Thanks to PTJ, ISQ Online is running a debate about the scope and nature of the ‘practice turn’ in the study of world politics. The symposium centers around a recent International Studies Quarterly article by Christian Bueger and Frank Gadinger, “The Play of International Practice.”*
From PTJ’s introduction:
The challenge, then, is to develop an adequate conceptual vocabulary for practice-sensiblity scholarship. Christian Bueger and Frank Gadinger’s ISQ article suggests that International Relations scholarship in a practice mode would be enhanced by a broader examination of the philosophical and social-theoretical roots of practice accounts, particularly by an expansion of our conceptual vocabulary beyond the admittedly useful language provided by Pierre Bourdieu.

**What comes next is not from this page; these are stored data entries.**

-- ==== Sys2Proof/Certificates/Slice0/Obligations.lean ====
section
/-! DEFINITION. The statements about the model, each from a numbered rule of spec/ or marked in its docstring as
resting on a choice of the model. The namespace `Claims` holds what several statements share: the spec's formulas
written once more, apart from the model's own. -/

namespace Sys2Proof.Claims

open Sys2Proof.Machine

/-! ### Premises -/

/-- Debug is off: DBGEN LOW and not in debug state (R590). -/
def calm (s : State) : Prop := s.cfg.dbgen = false ∧ s.dbg.active = false

/-- The memory system aborts nothing (D10's default). -/
def noAborts (s : State) : Prop := ∀ acc z a p b, s.cfg.abort acc z a p b = false

/-- The pins as they will stand at the next boundary ask for nothing, except possibly an interrupt. -/
def quietPins (s : State) : Prop :=
  s.pinStream = [] ∧ s.pins.nRESET = true ∧ s.pins.nTRST = true

/-- A boundary where only interrupts and the instruction itself can act: debug off, a legal mode, no watchpoint. -/
def plainBoundary (s : State) : Prop :=
  quietPins s ∧ calm s ∧ s.dbg.watch = .idle ∧ Mode.ofBits (psrM s.cpsr) ≠ none

/-! ### Status words -/

/-- New condition flags over the other 28 bits (R20). -/
def flagWord (n z c v : Bool) (p : Word) : Word := (bit n ++ bit z ++ bit c ++ bit v ++ fld p 0 28 : BitVec 32)

/-- The CPSR an exception leaves: bits 31:8 kept, I = 1, F = 1 if `f` else kept, T = 0, then the mode (R460). -/
def enteredCpsr (old : Word) (f : Bool) (m : BitVec 5) : Word :=
  (fld old 8 24 ++ 0b1#1 ++ bit (f || bitAt old 6) ++ 0b0#1 ++ m : BitVec 32)

/-- The base of the vectors (R455). -/
def vectors (s : State) : Word := if s.cfg.hiVecs then 0xFFFF0000#32 else 0#32

/-! ### Data processing -/

/-- A data-processing operation as R170 to R185 write it: a bitwise function, or `AddWithCarry(x, y, c)`. -/
inductive AluSpec where
  | logical (f : Word → Word → Word)
  | sum (x y : Word → Word → Word) (c : Bool → Bool)

/-- The result. -/
def AluSpec.value (a : AluSpec) (rn op2 : Word) (c : Bool) : Word :=
  match a with
  | .logical f => f rn op2
  | .sum x y k => x rn op2 + y rn op2 + (if k c then 1#32 else 0#32)

/-- The CPSR with the flags of R166: N and Z of the result; C and V by the class. The carry is that of the sum over
the naturals, the overflow the rule of signs. -/
def AluSpec.flags (a : AluSpec) (rn : Word) (op2 : Shifted) (p : Word) : Word :=
  let r := a.value rn op2.value (psrC p)
  match a with
  | .logical _ => flagWord r.msb (decide (r = 0)) op2.carry (psrV p) p
  | .sum x y k =>
    let a' := x rn op2.value
    let b' := y rn op2.value
    flagWord r.msb (decide (r = 0)) (decide (2 ^ 32 ≤ a'.toNat + b'.toNat + (k (psrC p)).toNat))
      (decide (a'.msb = b'.msb) && decide (r.msb ≠ a'.msb)) p

/-- The three ARM forms of an operation that writes Rd. -/
structure AluRow where
  imm : AluImmOps → Instr
  shift : AluShiftOps → Instr
  reg : AluRegOps → Instr
  op : AluSpec

def addSpec : AluSpec := .sum (fun a _ => a) (fun _ b => b) (fun _ => false)
def adcSpec : AluSpec := .sum (fun a _ => a) (fun _ b => b) (fun c => c)
def subSpec : AluSpec := .sum (fun a _ => a) (fun _ b => ~~~b) (fun _ => true)
def sbcSpec : AluSpec := .sum (fun a _ => a) (fun _ b => ~~~b) (fun c => c)
def rsbSpec : AluSpec := .sum (fun a _ => ~~~a) (fun _ b => b) (fun _ => true)
def rscSpec : AluSpec := .sum (fun a _ => ~~~a) (fun _ b => b) (fun c => c)
def andSpec : AluSpec := .logical fun a b => a &&& b
def eorSpec : AluSpec := .logical fun a b => a ^^^ b
def orrSpec : AluSpec := .logical fun a b => a ||| b
def bicSpec : AluSpec := .logical fun a b => a &&& ~~~b
def movSpec : AluSpec := .logical fun _ b => b
def mvnSpec : AluSpec := .logical fun _ b => ~~~b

The participants in this Symposium take up the challenge of providing that more adequate conceptual vocabulary by exploring the relationship between the various strains and threads of the “practice turn,” proposing alternatives that nonetheless remain within the “family” of practice approaches.
Indeed, practice-turn theorizing is quickly emerging as one of the ‘hot tickets’ in social-constructionist approaches to international relations, so even those put off by the conceptually vocabulary ought to take a look.
Participants include Emanuel Adler and Vincent Pouliot and Rebecca Adler-Nissen. Ole Jacob Sending’s contribution appears tomorrow.  Bueger’s and Gadinger’s response is coming on December 17th.